In a letter to State Auditor and Inspector Cindy Byrd, Attorney General Gentner Drummond said the Oklahoma Health Care Authority has not adequately answered formal inquiries about the contracted managed care organizations. Drummond argues that failing to hold the companies accountable has left providers struggling and some patients without timely access to services.

OHCA, which administers Medicaid in Oklahoma under the program name SoonerCare, responded that it will cooperate with any review. The agency emphasized a commitment to transparency while noting it had already highlighted generally high claim approval rates in a written reply to the AG earlier this month.

What officials say and why it matters now

Drummond’s move follows months of reports from doctors, clinics and other providers who say payments have been slow, denials are rising and claims are sometimes mishandled. The attorney general told the auditor he repeatedly requested written corrective plans from OHCA leadership but received mostly verbal assurances instead.

For patients, the stakes are concrete: SoonerCare covers services for pregnant women, children, people with disabilities, elderly enrollees and certain cancer patients. Any disruption in claims processing or authorization procedures can delay care or create administrative burdens for families and medical practices.

  • Who requested the audit: Attorney General Gentner Drummond asked State Auditor Cindy Byrd to open a review.
  • Target of the request: The Oklahoma Health Care Authority’s oversight of contracted managed care organizations (MCOs).
  • Allegations: Payment delays, failure to process claims properly and inappropriate denials reported by providers.
  • Contracted MCOs: Humana, Aetna and Oklahoma Complete Health — all operate under for-profit models.
  • Agency response: OHCA said it will cooperate with any audit and affirmed its commitment to accountability.

Background and recent developments

Oklahoma switched SoonerCare to a managed-care model some years ago. Under that arrangement, private insurers are paid to administer benefits and process claims. Critics say that model can create incentives to limit expenditures, while supporters argue it controls costs and delivers coordinated care.

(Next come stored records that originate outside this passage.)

/-- A message of vector v falls due: sent, or held in the pending-bit array. -/
def msixSend (v : Nat) (d : Dev) : Dev :=
  if msixOpen v d then msixGo v d
  else if d.pcie.pba.contains v then d
  else { d with pcie := { d.pcie with pba := d.pcie.pba ++ [v] } }

/-- Send every held message whose vector can be sent now. -/
def msixRelease (d : Dev) : Dev :=
  let go := d.pcie.pba.filter fun v => msixOpen v d
  let d := { d with pcie := { d.pcie with pba := d.pcie.pba.filter fun v => !msixOpen v d } }
  eachD go msixGo d

/-! ### Controllers -/

/-- The hub controller, or that of spoke k. -/
inductive Ctl where
  | hub
  | spoke (k : Nat)
deriving DecidableEq, Repr

def Ctl.pendReg (c : Ctl) (w : Nat) : Reg := match c with | .hub => R.HIC_PEND w | .spoke k => R.SIC_PEND k w
def Ctl.enReg (c : Ctl) (w : Nat) : Reg := match c with | .hub => R.HIC_EN w | .spoke k => R.SIC_EN k w
def Ctl.maskReg (c : Ctl) (w : Nat) : Reg := match c with | .hub => R.HIC_MASK w | .spoke k => R.SIC_MASK k w
def Ctl.rawReg (c : Ctl) (w : Nat) : Reg := match c with | .hub => R.HIC_RAW w | .spoke k => R.SIC_RAW k w
def Ctl.cfgReg (c : Ctl) (m : Nat) : Reg := match c with | .hub => R.HIC_CFG m | .spoke k => R.SIC_CFG k m
def Ctl.discarded (c : Ctl) : Fld :=
  match c with | .hub => F.HIC_STATUS.CFG_DISCARDED | .spoke k => F.SIC_STATUS.CFG_DISCARDED k
def Ctl.underflow (c : Ctl) : Fld :=
  match c with | .hub => F.HIC_STATUS.EOI_UNDERFLOW | .spoke k => F.SIC_STATUS.EOI_UNDERFLOW k
def Ctl.spurious (c : Ctl) (core : Nat) : Fld :=
  match c with | .hub => F.HIC_CORE_STATUS.SPURIOUS core | .spoke k => F.SIC_CORE.SPURIOUS k
/-- Sources of the controller (R426). -/
def Ctl.sources (c : Ctl) : Nat := match c with | .hub => 1024 | .spoke _ => 256
/-- Ticks of 4 controller clocks (R433): 8 ns on the hub, 16 ns on a spoke. -/
def Ctl.window (c : Ctl) : Nat := match c with | .hub => 2 | .spoke _ => 4

def getIrq (c : Ctl) (d : Dev) : IrqCtl := match c with | .hub => d.hic | .spoke k => kget d.sic k {}
def updIrq (c : Ctl) (f : IrqCtl → IrqCtl) (d : Dev) : Dev :=
  match c with
  | .hub => { d with hic := f d.hic }
  | .spoke k => { d with sic := kupd d.sic k {} f }

/-- Bit of source s in the words of a register array. -/
def srcBit (r : Nat → Reg) (s : Nat) (d : Dev) : Bool := (rget (r (s / 32)) d).toNat.testBit (s % 32)

/-- Set or clear that bit. -/
def setSrcBit (r : Nat → Reg) (s : Nat) (on : Bool) (d : Dev) : Dev :=
  rput (r (s / 32)) (BitVec.ofNat 32 (putBit (rget (r (s / 32)) d).toNat (s % 32) on)) d

/-- Hardware sets a pending bit (R431, R435). -/
def raisePend (c : Ctl) (s : Nat) (d : Dev) : Dev := markBits (c.pendReg (s / 32)).off (2 ^ (s % 32)) (setSrcBit c.pendReg s true d)

/-- Sources of word w. -/
def wordSources (w : Nat) : List Nat := (List.range 32).map (32 * w + ·)

/-- The configuration half of source s (R430). -/
def srcHalf (c : Ctl) (s : Nat) (d : Dev) : Nat := wordField (rget (c.cfgReg (s / 2)) d) (16 * (s % 2)) 16

def halfPrio (h : Nat) : Nat := h % 16
def halfSense (h : Nat) : Nat := (h / 16) % 4
def halfPol (h : Nat) : Bool := h.testBit 6
def halfWake (h : Nat) : Bool := h.testBit 7
def halfOut (h : Nat) : Bool := h.testBit 8
def halfTarget (h : Nat) : Nat := (h / 512) % 64

/-- Source s is private to a core (R426). -/
def isPrivate (c : Ctl) (s : Nat) : Bool := match c with | .hub => decide (s < 128) | .spoke _ => decide (s < 32)

/-- The sense of source s; a forwarded source has none of its own, and its pending bit follows its signal (R430, log entry 145). -/
def srcSense (c : Ctl) (s : Nat) (d : Dev) : Nat :=
  let h := srcHalf c s d
  match c with
  | .hub => halfSense h
  | .spoke _ => if !isPrivate c s && halfOut h then 0 else halfSense h

/-- Source s targets a core, and which (R426, R430). -/
def srcCore (c : Ctl) (s : Nat) (d : Dev) : Option Nat :=
  let h := srcHalf c s d
  match c with
  | .hub => if s < 128 then some (s / 32) else if halfOut h then none else some (halfTarget h % 4)
  | .spoke _ => if isPrivate c s then some 0 else if halfOut h then none else some 0

/-- Pending, enabled, unmasked and of a priority above 0. -/
def srcActive (c : Ctl) (s : Nat) (d : Dev) : Bool :=
  srcBit c.pendReg s d && srcBit c.enReg s d && halfPrio (srcHalf c s d) != 0 && !srcBit c.maskReg s d

/-- The vector on which source s is deliverable to the host, if it is (R436). -/
def srcVector (s : Nat) (d : Dev) : Option Nat :=
  if s < 128 then none
  else
    let h := srcHalf .hub s d
    if halfOut h && srcActive .hub s d then some (halfTarget h) else none

/-- Sources that can target a core: only firmware-owned ones (R429). -/
def coreSources (c : Ctl) (core : Nat) : List Nat :=
  match c with
  | .hub => (List.range 32).map (32 * core + ·) ++ (List.range 32).map (128 + ·)
  | .spoke _ => List.range 32

/-- The highest priority eligible for a core (R432). -/
def topPrio (c : Ctl) (core : Nat) (d : Dev) : Nat :=
  (coreSources c core).foldl (fun m s =>
    if srcCore c s d = some core && srcActive c s d then max m (halfPrio (srcHalf c s d)) else m) 0

/-- The cores of a controller. -/
def ctlCores (c : Ctl) : List Nat := match c with | .hub => [0, 1, 2, 3] | .spoke _ => [0]

/-- The running priority of a core: the top of its stack (R432). -/
def runPrio (c : Ctl) (core : Nat) (d : Dev) : Nat := (kget (getIrq c d).coreStacks core []).headD 0

/-- The interrupt line of a core (R432). -/
def irqLine (c : Ctl) (core : Nat) (d : Dev) : Bool := decide (runPrio c core d < topPrio c core d)

/-- What a core does now (R439). -/
def coreRun (c : Ctl) (core : Nat) (d : Dev) : CoreRun := kget (getIrq c d).cores core .running
def setCore (c : Ctl) (core : Nat) (r : CoreRun) (d : Dev) : Dev := updIrq c (fun i => { i with cores := kput i.cores core r .running }) d

/-- Some source eligible for a core has WAKE set (R439). -/
def wakeEligible (c : Ctl) (core : Nat) (d : Dev) : Bool :=
  (coreSources c core).any fun s => srcCore c s d = some core && srcActive c s d && halfWake (srcHalf c s d)

/-- A core in its wait state is woken by its own line, a power-gated one by an eligible source with WAKE (R439). -/
def wakeCore (c : Ctl) (core : Nat) (d : Dev) : Dev :=
  match coreRun c core d with
  | .running => d
  | .waiting => whenD (irqLine c core d) (setCore c core .running) d
  | .gated => whenD (wakeEligible c core d) (setCore c core .running) d

/-- The priority a core's line asks for: the highest eligible one while the line is high, else 0 (R432). -/
def linePrio (c : Ctl) (core : Nat) (d : Dev) : Nat := if irqLine c core d then topPrio c core d else 0

/-- Note what each core's line asks for with the tick since when it does, as far back as R433 looks; a core that it wakes runs. -/
def noteEligible (c : Ctl) (d : Dev) : Dev :=
  eachD (ctlCores c) (fun core d =>
    let h := kget (getIrq c d).history core []
    let now := linePrio c core d
    let h := match h with
      | [] => [(d.ticks, now)]
      | (t, p) :: rest => if p = now then (t, p) :: rest else if t = d.ticks then (t, now) :: rest else (d.ticks, now) :: (t, p) :: rest
    let recent := h.takeWhile fun e => decide (d.ticks < e.1 + c.window)
    let kept := recent ++ (h.drop recent.length).take 1
    wakeCore c core (updIrq c (fun i => { i with history := kput i.history core kept [] }) d)) d

/-- The taken level of a core (R433): the highest priority that was eligible 4 controller clocks ago, while the line was high. -/
def takenLevel (c : Ctl) (core : Nat) (d : Dev) : Nat :=
  (((kget (getIrq c d).history core []).find? fun e => decide (e.1 + c.window ≤ d.ticks)).map (·.2)).getD 0

/-- A list without repeats, first occurrences kept. -/
def uniq (xs : List Nat) : List Nat := xs.foldl (fun acc x => if acc.contains x then acc else acc ++ [x]) []

/-- Change the hub controller and send one message on each vector on which one of the given sources becomes deliverable
(R436); several sources of one vector send one. -/
def withDelivery (srcs : List Nat) (f : Dev → Dev) (d : Dev) : Dev :=
  let d2 := f d
  let vs := srcs.filterMap fun s =>
    match srcVector s d2 with
    | none => none
    | some v => if srcVector s d = some v then none else some v
  noteEligible .hub (eachD (uniq vs) msixSend d2)

/-- The pending bit of source s follows or is set by a signal going from `old` to `new` (R431). -/
def followSignal (c : Ctl) (s : Nat) (old new : Bool) (d : Dev) : Dev :=
  let h := srcHalf c s d
  let edge := match srcSense c s d with
    | 1 => !old && new
    | 2 => old && !new
    | 3 => old != new
    | _ => false
  if srcSense c s d = 0 then setSrcBit c.pendReg s (new != halfPol h) d
  else if edge then raisePend c s d
  else d

/-- A nudge source has no input (R435). -/
def isNudge (c : Ctl) (s : Nat) : Bool := isPrivate c s && decide (16 ≤ s % 32)

/-- The pending bit of a level-sensed source equals its signal, taken at POL (R431). -/
def levelPend (c : Ctl) (s : Nat) (d : Dev) : Dev :=
  if srcSense c s d = 0 && !isNudge c s then setSrcBit c.pendReg s (srcBit c.rawReg s d != halfPol (srcHalf c s d)) d else d

/-! ### Forwarding (R440) -/

/-- The slots of spoke k whose level is 1: the OR of the forwarded signals, taken at POL and gated by EN. -/
def slotsHigh (k : Nat) (d : Dev) : List Nat :=
  let srcs := (List.range 224).map (32 + ·)
  let live := srcs.filter fun s =>
    let h := srcHalf (.spoke k) s d
    halfOut h && srcBit (Ctl.spoke k).enReg s d && (srcBit (Ctl.spoke k).rawReg s d != halfPol h)
  (List.range 64).filter fun j => live.any fun s => halfTarget (srcHalf (.spoke k) s d) == j

/-- Send an INT frame for each slot of spoke k whose level changed (R440). -/
def forwardSlots (k : Nat) (d : Dev) : Dev :=
  let old := (getIrq (.spoke k) d).slots
  let new := slotsHigh k d
  let changed := (List.range 64).filter fun j => old.contains j != new.contains j
  let d := updIrq (.spoke k) (fun i => { i with slots := new }) d
  eachD changed (fun j => linkSend k .spoke (.int j (new.contains j))) d

/-- After a change in a spoke controller: slot levels and the spoke core's eligible priority. -/
def spokeSettle (k : Nat) (d : Dev) : Dev := noteEligible (.spoke k) (forwardSlots k d)

/-- The sources of a controller whose signal, pending bit or configuration differs from its reset value: of the others every level-sensed
pending bit is 0, as its signal is. -/
def touchedSources (c : Ctl) (d : Dev) : List Nat :=
  let idle := fun (r : Reg) => rget r d == r.reset
  (List.range (c.sources / 32)).flatMap fun w =>
    if idle (c.rawReg w) && idle (c.pendReg w) && (List.range 16).all (fun m => idle (c.cfgReg (16 * w + m))) then []
    else wordSources w

/-- The level-sensed pending bits of a controller that was restored or set up follow their signals (R431, R442). -/
def levelsPend (c : Ctl) (d : Dev) : Dev := eachD (touchedSources c d) (levelPend c) d

/-- The signal of a hub source takes a level (R431, R436). The controller of an unpowered hub sees no edge (R442). -/
def hubSignal (s : Nat) (level : Bool) (d : Dev) : Dev :=
  if isNudge .hub s then d
  else if pstate d = .cold || pstate d = .parked then setSrcBit (Ctl.hub).rawReg s level d
  else
    let old := srcBit (Ctl.hub).rawReg s d
    withDelivery [s] (fun d => d |> setSrcBit (Ctl.hub).rawReg s level |> followSignal .hub s old level) d

/-- The signal of a source of spoke k takes a level (R431, R440). -/
def spokeSignal (k s : Nat) (level : Bool) (d : Dev) : Dev :=
  if isNudge (.spoke k) s then d
  else
    let c := Ctl.spoke k
    let old := srcBit c.rawReg s d
    spokeSettle k (d |> setSrcBit c.rawReg s level |> followSignal c s old level)

/-- Set the hub's view of slot j of spoke k (R440). -/
def slotLevel (k j : Nat) (level : Bool) (d : Dev) : Dev := hubSignal (576 + 64 * (k - 1) + j) level d

/-- All slot levels of a spoke go to 0 at the hub (R441). -/
def clearSlots (k : Nat) (d : Dev) : Dev := eachD (List.range 64) (fun j => slotLevel k j false) d

/-! ### Source maps (R427, R428) -/

/-- The W1C bits of a register, by the register table (R9, R427). -/
def w1cMask (n : RegName) : Nat :=
  ((regRows.filter fun r => r.name == n).flatMap (·.fields)).foldl
    (fun m f => if f.acc == Acc.w1c then m + (2 ^ f.len - 1) * 2 ^ f.lo else m) 0

/-- Some W1C flag of a register is set. -/
def anyFlag (n : RegName) (r : Reg) (d : Dev) : Bool := rget r d != 0 && ((rget r d).toNat &&& w1cMask n) != 0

In late April Drummond issued a public statement pressing for corrective action after documenting what he called systemic problems. He also pointed to a prior intervention in February, when he urged OHCA to abandon a proposed rule requiring preauthorization for certain dental extractions for SoonerCare patients.

A spokesperson for the state auditor’s office said Byrd cannot comment on active or potential audits.

Possible outcomes and next steps

An audit could examine contract compliance, claims-processing timelines, denial reasons and communications between OHCA and the MCOs. Depending on findings, the review might recommend administrative changes, tighter oversight, or contractual remedies to ensure access to care.

State officials, providers and the MCOs will be watching the auditor’s response closely: the process could reshape how SoonerCare is managed and how quickly providers receive reimbursement.